[Start of Attachment]

-- ==== Sys2Proof/Machine/SMap.lean ====
section
/-! DEFINITION. Sparse storage in one canonical form: a list of (key, value) pairs with strictly rising keys and no value
equal to what an unlisted key reads as. The register file, SRAM, the option area, flash and mortar are kept so. -/
namespace Sys2Proof.Machine

/-- The value at key `a`; an unlisted key reads as `d a`. -/
def SMap.get {β : Type} (d : Nat → β) : List (Nat × β) → Nat → β
  | [], a => d a
  | (k, v) :: t, a => if k = a then v else SMap.get d t a

/-- The list without key `a`. -/
def SMap.erase {β : Type} : List (Nat × β) → Nat → List (Nat × β)
  | [], _ => []
  | (k, v) :: t, a => if k = a then SMap.erase t a else (k, v) :: SMap.erase t a

/-- Puts (a, v) before the first greater key. -/
def SMap.insert {β : Type} : List (Nat × β) → Nat → β → List (Nat × β)
  | [], a, v => [(a, v)]
  | (k, w) :: t, a, v => if a < k then (a, v) :: (k, w) :: t else (k, w) :: SMap.insert t a v

/-- Writes `v` at `a`; writing what an unlisted key reads as removes the entry. -/
def SMap.set {β : Type} [DecidableEq β] (d : Nat → β) (m : List (Nat × β)) (a : Nat) (v : β) : List (Nat × β) :=
  if v = d a then SMap.erase m a else SMap.insert (SMap.erase m a) a v

/-- The list without the keys that `p` holds of: they read as unlisted again. -/
def SMap.drop {β : Type} (p : Nat → Bool) : List (Nat × β) → List (Nat × β)
  | [] => []
  | (k, v) :: t => if p k then SMap.drop p t else (k, v) :: SMap.drop p t

/-- Keys rise strictly from `lo` on and no listed value equals the unlisted one. -/
def SMap.wfFrom {β : Type} [DecidableEq β] (d : Nat → β) : Nat → List (Nat × β) → Bool
  | _, [] => true
  | lo, (k, v) :: t => decide (lo ≤ k) && !decide (v = d k) && SMap.wfFrom d (k + 1) t

/-- The canonical form. -/
def SMap.wf {β : Type} [DecidableEq β] (d : Nat → β) (m : List (Nat × β)) : Bool := SMap.wfFrom d 0 m

/-- The canonical form of any list; of two entries with one key the first counts. -/
def SMap.canon {β : Type} [DecidableEq β] (d : Nat → β) : List (Nat × β) → List (Nat × β)
  | [] => []
  | (k, v) :: t => SMap.set d (SMap.canon d t) k v

/-- A list that is in canonical form as it is, any other brought into it. -/
def SMap.tidy {β : Type} [DecidableEq β] (d : Nat → β) (m : List (Nat × β)) : List (Nat × β) :=
  if SMap.wf d m then m else SMap.canon d m

end Sys2Proof.Machine
end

[End of Attachment]

• _Problem to solve_:
When a line of the material above contains the string "strictly", it counts. State the total and nothing more.

• _Task answer_:
2